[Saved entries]

┏━━

-- ==== Sys2Proof/Machine/RegOps.lean ====
section
/-! DEFINITION. Reading and writing the registers of the control space (R10 to R13, R68, R102, R466 to R470, R561,
R576): the values that registers show, what a write changes, and when a write is discarded. -/

namespace Sys2Proof.Machine

/-! What registers show -/

/-- Two-bit power state of a bank (R164). -/
def bankCode (b : Bank) : Nat :=
  match b.st with
  | .off => 0
  | .waking => 1
  | .on => 2
  | .draining => 3

/-- Sixteen banks' states. -/
def bankWord (f : Nat → Bank) (lo : Nat) : Nat :=
  (List.range 16).foldl (fun v i => v + at_ (2 * i) 2 (bankCode (f (lo + i)))) 0

/-- A bitmap of the numbers below `n` for which `p` holds. -/
def bitmapOf (n : Nat) (p : Nat → Bool) : Nat := (List.range n).foldl (fun v i => v + at_ i 1 (b2n (p i))) 0

/-- Training state code (R401). -/
def linkCode : LinkSt → Nat
  | .off => 0
  | .detect => 1
  | .equalize => 2
  | .align => 3
  | .exchange => 4
  | .held => 5
  | .up => 6
  | .degraded => 7
  | .retrain => 8
  | .down => 9
  | .draining => 10

/-- Width shown for a link: none before groups are in use. -/
def shownWidth (L : Link) : Nat := widthCode L.groups.toNat

/-- CHN_LINK_STATEn (R424). -/
def linkStateReg (L : Link) : Nat :=
  at_ 0 4 (linkCode L.st) + at_ 4 2 (shownWidth L) + at_ 6 4 L.groups.toNat + at_ 10 4 L.retired.toNat +
    at_ 14 14 L.peerDev.toNat + at_ 28 1 (b2n L.enc)

/-- Code of a partition's state (R475, R502). -/
def partCode : PartSt → Nat
  | .free => 0
  | .ready => 1
  | .resetting => 2
  | .destroying => 3

/-- A partition's tasks that run or are preempted. -/
def taskCount (P : Part) : Nat := (P.works.cells.filter fun w => decide (w.1 < 16)).length

/-- PLN_PART_STATEp (R502). -/
def partStateReg (P : Part) : Nat :=
  at_ 0 2 (partCode P.st) + at_ 2 1 (b2n P.program.isSome) +
    at_ 3 1 (b2n (match P.program with | some g => g.isStep | none => false)) + at_ 4 1 (b2n !P.table.isEmpty) +
    at_ 5 5 (taskCount P) + at_ 10 7 (popCount 128 P.quires.toNat - 1)

/-- Offsets of the sticky registers of a group (R574). -/
def stickyGroup : Nat → List Nat
  | 0 => (List.range 4096).flatMap fun c => [Reg.mmaFlags c, Reg.vecFlags c, Reg.attFlags c, Reg.staFlags c]
  | 1 => (List.range 4096).map Reg.spdStatus ++ (List.range 128).map Reg.qsrStatus
  | 2 => (List.range 4096).map Reg.dckStatus
  | 3 => [Reg.vatStatus]
  | 4 => Reg.trmStatus :: (List.range 8).map Reg.trmDieStatus
  | 5 => (List.range 24).map Reg.calStatus
  | 6 => (List.range 24).map Reg.hbmStatus
  | 7 => Reg.chnStatus :: (List.range 32).map Reg.chnLinkFlags
  | 8 => [Reg.cchStatus]
  | 9 => [Reg.wmkStatus]
  | 10 => [Reg.thmStatus, Reg.clkStatus]
  | 11 => (List.range 8).map Reg.plnFabricStatus
  | 12 => [Reg.plnArmStatus, Reg.plnSchedStatus, Reg.plnBootStatus]
  | 13 => [Reg.strStatus]
  | 14 => (List.range 128).map Reg.attCombStatus
  | 15 => [Reg.plnErrStatus]
  | _ => []

/-- The group that a sticky register belongs to. -/
def groupOf (off : Nat) : Option Nat := (List.range 16).find? fun g => (stickyGroup g).contains off

/-- Bit g of PLN_ERR_SUMMARY (R576): some listed register of the group is not zero. Sticky registers reset to zero, so
only listed ones can hold a bit. -/
def summaryReg (s : State) : Nat :=
  let ks := (s.regs.keys.filter fun k => match regRow k with | some r => r.acc = .w1c | none => false).filter fun k =>
    s.rnat k != 0
  bitmapOf 16 fun g => ks.any fun k => groupOf k == some g

/-- PLN_ARITH_QSUM word `i` (R102). -/
def qsumReg (s : State) (i : Nat) : Nat :=
  let ks := s.regs.keys.filter fun k => decide (0x80000 ≤ k) && decide (k < 0x90000) && s.rnat k != 0
  bitmapOf 32 fun j => ks.any fun k => (k - 0x80000) / 16 / 32 == 32 * i + j

/-- The offset lies in a row of `count` registers; its index. -/
def within (off base stride count : Nat) : Option Nat :=
  if base ≤ off ∧ (off - base) / stride < count ∧ (off - base) % stride = 0 then some ((off - base) / stride) else none

/-- THM_QUIREq (R573). -/
def thmQuireReg (s : State) (q : Nat) : Nat :=
  let c := clockOf s q
  at_ 0 8 ((s.mod.junc.get q).head?.getD 0).toNat + at_ 8 6 c + at_ 14 1 (b2n (stackLimitOf s q == c && decide (c < 48))) +
    at_ 15 1 (b2n (juncLimitOf s q == c && decide (c < 48))) + at_ 16 1 (b2n (cmdLimitOf s q == c && decide (c < 48)))

/-- The words of the registers that show state held elsewhere, by offset; none: the register is stored. -/
def computedReg (s : State) (off : Nat) : Option Nat :=
  let m := s.pkg.mapped
  if off = Reg.plnStraps then some s.mod.straps.toNat
  else if off = Reg.plnEnabledCount then
    let n := (backedQuires s).length
    some (if m then at_ 0 8 n + at_ 8 13 (32 * n) else 0)
  else if let some d := within off (Reg.plnDieQmap 0) 4 8 then
    some (if m then bitmapOf 16 (fun p => isBacked s (16 * d + p)) + at_ 16 1 (b2n (s.pkg.westFree.getLsbD d)) +
      at_ 17 1 (b2n (s.pkg.eastFree.getLsbD d)) else 0)
  else if let some q := within off (Reg.plnQuireSpare 0) 4 128 then
    some (if m then at_ 0 2 (s.pkg.sheetSpare.get q).toNat + at_ 2 1 (s.pkg.pressSpare.get q).toNat +
      at_ 3 2 (match (s.pkg.backing.get q).toNat with | 1 => 0 | 2 => 1 | 3 => 2 | _ => 3) else 0)
  else if let some i := within off (Reg.plnArithQsum 0) 4 4 then some (qsumReg s i)
  else if let some c := within off (Reg.spdPwrStateLo 0) 32 4096 then some (bankWord (spdBank s c) 0)
  else if let some c := within off (Reg.spdPwrStateHi 0) 32 4096 then some (bankWord (spdBank s c) 16 % 65536)
  else if let some q := within off (Reg.qsrPwrStateLo 0) 32 128 then some (bankWord (qsrBank s q) 0)
  else if let some q := within off (Reg.qsrPwrStateHi 0) 32 128 then some (bankWord (qsrBank s q) 16)
  else if let some i := within off 0xE0000 16 2048 then some (counterOf s (i / 16) (i % 16)).value.toNat
  else if let some i := within off 0xE0004 16 2048 then some (counterOf s (i / 16) (i % 16)).done.toNat
  else if let some i := within off 0xE0008 16 2048 then some (counterOf s (i / 16) (i % 16)).epoch.toNat
  else if let some c := within off (Reg.staSlots 0) 16 4096 then
    some (bitmapOf 32 fun k => ((s.core c).strSlots.get k).stream != 0)
  else if off = Reg.vatTick then some s.vat.tick.toNat
  else if off = Reg.vatPagesUsed then some s.vat.map.cells.length
  else if off = Reg.vatSwapUsed then some s.vat.swap.cells.length
  else if let some d := within off (Reg.vatFree 0) 16 8 then some (vatFree s d)
  else if let some d := within off (Reg.trmDieLive 0) 16 8 then
    some (s.roll.scores.cells.filter fun e => e.2.live && e.1 % 8 == d).length
  else if let some k := within off (Reg.calSlotQueued 0) 4 4 then some (queuedOf s k)
  else if off = Reg.chnDevice then some (at_ 0 14 (myDev s) + at_ 14 4 (mySlot s))
  else if off = Reg.chnRole then
    some (at_ 0 2 (fld s.mod.straps.toNat 0 2) + at_ 2 2 s.chain.role.toNat + at_ 4 4 s.chain.mgrSlot.toNat +
      at_ 8 1 (b2n s.chain.mgrValid) + at_ 16 16 s.chain.epoch.toNat)
  else if let some n := within off (Reg.chnLinkState 0) 32 32 then some (linkStateReg (s.link n))
  else if let some n := within off (Reg.chnLinkPeer 0) 32 32 then
    let L := s.link n
    some (at_ 0 5 L.peerLink.toNat + at_ 5 2 L.peerRole.toNat + at_ 16 16 L.peerEpoch.toNat)
  else if off = Reg.cchLinkState then
    let L := s.link 32
    some (at_ 0 4 (linkCode L.st) + at_ 4 3 (shownWidth L) + at_ 7 8 L.groups.toNat + at_ 15 8 L.retired.toNat +
      at_ 23 1 (fld s.mod.straps.toNat 8 1))
  else if off = Reg.plnCtxActive then some (activeContexts s).length
  else if let some p := within off (Reg.plnPartState 0) 16 128 then some (partStateReg (s.part p))
  else if let some p := within off (Reg.plnPartCycleLo 0) 16 128 then some (fld (s.part p).cycle.toNat 0 32)
  else if let some p := within off (Reg.plnPartCycleHi 0) 16 128 then some (fld (s.part p).cycle.toNat 32 32)
  else if let some p := within off (Reg.plnPartSlot 0) 16 128 then
    let P := s.part p
    some (at_ 0 8 P.slot + at_ 8 12 (match P.table[P.slot]? with | some e => e.2.toNat | none => 0))
  else if off = Reg.wmkFuses then
    some (at_ 0 7 s.nv.svnMin.toNat + at_ 7 2 s.nv.fwRevoked.toNat + at_ 9 4 Config.ownerValid.toNat +
      at_ 13 4 s.nv.ownerRevoked.toNat)
  else if let some i := within off (Reg.wmkMr 0 0) 4 128 then some (fld (s.wmk.mr.get (i / 8)).toNat (32 * (i % 8)) 32)
  else if let some q := within off (Reg.thmQuire 0) 4 128 then some (thmQuireReg s q)
  else if off = Reg.plnErrSummary then some (summaryReg s)
  else none

/-- DBL_STATEm (R437). -/
def doorbellState (s : State) (m : Nat) : Nat :=
  let b := s.box m
  at_ 0 6 b.cmdRead.toNat + at_ 8 6 b.rspWrite.toNat + at_ 16 1 (b2n b.notifyPending)

/-- What a read of a register returns (R10, R13): WO registers and reserved offsets read as zero. -/
def readReg (s : State) (off : Nat) : Word32 :=
  match regRow off with
  | none =>
    match within off 0x1100008 64 256 with
    | some m => BitVec.ofNat 32 (doorbellState s m)
    | none => 0
  | some r =>
    if r.acc = .wo then 0 else
    match computedReg s off with
    | some v => BitVec.ofNat 32 v
    | none => s.rget off

/-! What an RWL write asks (R12) -/

/-- The scratchpad of a core is idle (R164). -/
def spdIdle (s : State) (c : Nat) : Bool :=
  let C := s.core c
  C.inflight.isEmpty && C.gather.isEmpty && !(s.quire (c / 32)).deliveries.any (fun v => v.mask.getLsbD (c % 32)) &&
    !C.banks.cells.any fun b => b.2.st = .waking && b.2.phase

/-- No stream is LOADING, RESIDENT or WRITING (R284): such a stream holds a slot. -/
def strIdle (s : State) : Bool := !s.cores.cells.any fun c => c.2.strSlots.cells.any fun k => k.2.stream != 0

/-- The block that an RWL register belongs to is idle. -/
def blockIdle (s : State) (b : RwlBlock) (off : Nat) : Bool :=
  match b with
  | .none => true
  | .spd => spdIdle s ((off - 0xA0000) / 32)
  | .dck => (s.core ((off - 0xD0000) / 16)).part == 0 && (s.core ((off - 0xD0000) / 16)).inflight.isEmpty
  | .str => strIdle s
  | .vat => s.vat.map.cells.isEmpty
  | .cal => calIdle s
  | .chn => (List.range 32).all fun n => (s.link n).st = .off || (s.link n).st = .down || (s.link n).st = .held
  | .cch => s.couch.cache.isEmpty

/-- LOCKED_WRITE of the block (R12) (DEDUCED, log 63). -/
def lockedWrite (s : State) (b : RwlBlock) (off : Nat) : State :=
  match b with
  | .none => s
  | .spd => s.ror (Reg.spdStatus ((off - 0xA0000) / 32)) 0x80
  | .dck => s.ror (Reg.dckStatus ((off - 0xD0000) / 16)) 8
  | .str => s.ror Reg.strStatus 4
  | .vat => s.ror Reg.vatStatus 0x80
  | .cal => (List.range 24).foldl (fun s k => s.ror (Reg.calStatus k) 0x100) s
  | .chn => s.ror Reg.chnStatus 0x80
  | .cch => s.ror Reg.cchStatus 0x200

/-! Configuration sets (R468, R470) -/

/-- The register belongs to the overlay set (R468). -/
def inOverlaySet (off : Nat) : Bool :=
  [Reg.thmDramHi, Reg.thmDramLo, Reg.hbmScrubCtrl, Reg.vatCtrl, Reg.calCtrl, Reg.cchCtrl, Reg.thmJuncHi, Reg.thmJuncLo,
    Reg.thmPwrLimit].contains off ||
  (within off (Reg.vatLow 0) 16 8).isSome || (within off (Reg.dckCtrl 0) 16 4096).isSome ||
  (within off (Reg.spdPwrCtl 0) 32 4096).isSome || (within off (Reg.qsrPwrCtl 0) 32 128).isSome ||
  (within off (Reg.chnLinkCtl 0) 32 32).isSome || (within off (Reg.chnWinBase 0) 16 64).isSome ||
  (within off (Reg.chnWinFrames 0) 16 64).isSome || (within off (Reg.chnWinCtl 0) 16 64).isSome ||
  (within off (Reg.thmCeil 0) 4 128).isSome

/-- A writable register of the plinth range that a direct write does not reach (R468, R470). -/
def baseOnly (off : Nat) : Bool := decide (off < 0x100000) && !inOverlaySet off

/-! Values as written (R388, R561) -/

/-- The value that a field takes from a write. -/
def clampWrite (s : State) (off v : Nat) : Nat :=
  if off = Reg.thmJuncHi then min v 103
  else if off = Reg.thmJuncLo then min v (s.rnat Reg.thmJuncHi - 2)
  else if off = Reg.thmDramHi then min v 92
  else if off = Reg.thmDramLo then min v (s.rnat Reg.thmDramHi - 2)
  else if off = Reg.thmPwrLimit then clampPower v
  else if (within off (Reg.thmCeil 0) 4 128).isSome then max 12 (min 48 v)
  else v

/-- Bank power requests from a PWR_CTL write (R160). -/
def pwrBits (s : State) (v n : Nat) (ref : Nat → Option BankRef) : State :=
  (List.range n).foldl (fun s b =>
    match ref b with
    | some r => if bit v b then (powerUp s r).1 else powerDown s r
    | none => s) s

def spdRef (c b : Nat) : Option BankRef :=
  if h : c < 4096 then if h2 : b < 24 then some (.spd ⟨c, h⟩ ⟨b, h2⟩) else none else none
def qsrRef (q b : Nat) : Option BankRef :=
  if h : q < 128 then if h2 : b < 32 then some (.qsr ⟨q, h⟩ ⟨b, h2⟩) else none else none

/-- A value takes effect in an RW or RWL register (DEDUCED, log 70). -/
def putReg (s : State) (r : RegRow) (off v0 : Nat) : State :=
  let v := clampWrite s off ((v0 % 2 ^ 32) &&& r.mask)
  if let some c := within off (Reg.spdCtrl 0) 32 4096 then setWreg s c (fld v 0 5)
  else if let some c := within off (Reg.spdPwrCtl 0) 32 4096 then pwrBits s v 24 (spdRef c)
  else if let some q := within off (Reg.qsrPwrCtl 0) 32 128 then pwrBits s v 32 (qsrRef q)
  else if let some n := within off (Reg.chnLinkCtl 0) 32 32 then
    let was := s.rbit off 0
    let s1 := s.rput off 1 (bit v 1)
    if bit v 0 && !was then (enableLink s1 n).1 else if !bit v 0 && was then disableLink s1 n else s1
  else s.rset off (BitVec.ofNat 32 v)

/-- A direct write to a register of 4 bytes (R10 to R13, R466, R470). WO registers are not reached here
(DEDUCED, log 70). -/
def writeReg (s : State) (off v : Nat) : State :=
  match regRow off with
  | none => s
  | some r =>
    match r.acc with
    | .ro | .wo => s
    | .w1c => s.rset off (s.rget off &&& ~~~(BitVec.ofNat 32 (v &&& r.mask)))
    | .rw | .rwl =>
      if !s.rbit Reg.plnReady 1 then s
      else if baseOnly off && !bit s.mod.straps.toNat 9 then s.ror Reg.plnArmStatus 0x10
      else if r.acc = .rwl && !blockIdle s r.blk off then lockedWrite s r.blk off
      else putReg s r off v

end Sys2Proof.Machine
end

┗━━

= Problem details =
Taking the entries above, restate exactly those lines that fall between the line with "namespace Sys2Proof.Machine" and the line with "are in use. -/", keeping both of those lines too.

= Finished exercise =
namespace Sys2Proof.Machine

/-! What registers show -/

/-- Two-bit power state of a bank (R164). -/
def bankCode (b : Bank) : Nat :=
  match b.st with
  | .off => 0
  | .waking => 1
  | .on => 2
  | .draining => 3

/-- Sixteen banks' states. -/
def bankWord (f : Nat → Bank) (lo : Nat) : Nat :=
  (List.range 16).foldl (fun v i => v + at_ (2 * i) 2 (bankCode (f (lo + i)))) 0

/-- A bitmap of the numbers below `n` for which `p` holds. -/
def bitmapOf (n : Nat) (p : Nat → Bool) : Nat := (List.range n).foldl (fun v i => v + at_ i 1 (b2n (p i))) 0

/-- Training state code (R401). -/
def linkCode : LinkSt → Nat
  | .off => 0
  | .detect => 1
  | .equalize => 2
  | .align => 3
  | .exchange => 4
  | .held => 5
  | .up => 6
  | .degraded => 7
  | .retrain => 8
  | .down => 9
  | .draining => 10

/-- Width shown for a link: none before groups are in use. -/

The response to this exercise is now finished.